You have to already know the trade lingo, what you are looking for, and pretty much why you are looking for it to make effective use of these resources.
'
The latest, most extensive, most detailed information about building construction is largely produced by persons engaged in the manufacturing, supplying, specifying, purchasing, regulating, financing, or insuring of building materials and products, and in their applications to making buildings. The information presented is often slanted toward the specific concerns of those who produce it. Thus it is to be expected that materials forthcoming from manufacturers and suppliers are shaped to the purpose of promoting sales of their products, that insurers and financiers have strong eco nomic concerns, and that specification writers and enforcers of building codes are somewhat paranoid about specific language and terminology that is legally binding.
This book attempts to be user-friendly to the person who is basically more interested in buildings in general and somewhat less in the specific concerns for their construction. The basic purposes here are to develop a general view of buildings and the problems of their design as they relate to the eventual need to construct them.
Highly specific, detailed information, such as how to attach gypsum drywall to wood stUds, can be pursued through appropriate sources, once the real need for the information is established. The need for having drywall, for attaching it to the studs, for having wood studs-and indeed, for having the wall in the first place-need to precede the search for the specific information.
Buildings are complex and the topic of their construction is correspondingly extensive. In order to cut down the size of this presentation, the topic here is limited to concerns for the development of the building interior, consisting primarily of floors, ceilings, interior partitions, and stairs. That is what most of us know from the direct experience of the buildings we use, since what we mostly use is the building's enclosed spaces. It is also what building designers develop most specifically in relation to the needs of the building users. Nevertheless, it leaves a lot of the building not treated. This book
is, in fact, the second volume of a series. The first volume treated the subject of the building's basic shell that forms the enclosure, consisting primarily of roofs, exterior walls, windows and doors. I expect to pursue the topic in subsequent volumes to consider building sites and building service systems.
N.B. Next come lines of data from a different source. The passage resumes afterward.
-- ==== Sys2Proof/Machine/HostPort.lean ====
section
/-! DEFINITION. The host port's actions beside `HostIssue` (R57): what each hands back and what it does to the engine. -/

namespace Sys2Proof.Machine

/-- What the port hands back for an action: a function of the state, for a read changes nothing (R54, R57; log 15). -/
def PortAction.result (act : PortAction) (s : State) : Option HostResult :=
  match act with
  | .writeBuf _ _ => none
  | .readBuf b => some (.buf (s.len b) (s.buf b))
  | .readReg r => some (.reg (s.e r))
  | .readCsr k => some (.csr (s.csr k))
  | .reset => none

/-- What a port action does to the engine (R57). `HostWriteBuf` longer than `MAXLEN` is not a move the port
offers (R57, U19; log 12). -/
def State.portAction (s : State) (act : PortAction) : Result :=
  match act with
  | .writeBuf b q => if q.length ≤ s.maxLen.toNat then .next (s.setBuf b q) else .refused .noSuchHostMove
  | .readBuf _ => .next s
  | .readReg _ => .next s
  | .readCsr _ => .next s
  | .reset => .next s.hostReset

end Sys2Proof.Machine
end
My views of the need for this book and my ideas for its contents have emerged from many years of experience as a building designer and a teacher. I am grateful to all my former students, co-workers, and others whose feedback of frustrations have shaped those views and ideas. I am also grateful to the many people at Van Nostrand Reinhold who have helped to bring my rough materials into being as an actual book; particularly my editors Everett Smethurst and Wendy Lochner as well as Cindy Zigmund and Alberta Gordon.
I am also grateful to various organizations who have permitted the use of materials from their publications, as noted throughout the book.
Finally, I am grateful to the members of my family who steadfastly support and tolerate me in my home office working situation. For this book, I am particularly grateful for the assistance of my wife, Peggy, and my son, Jeffrey.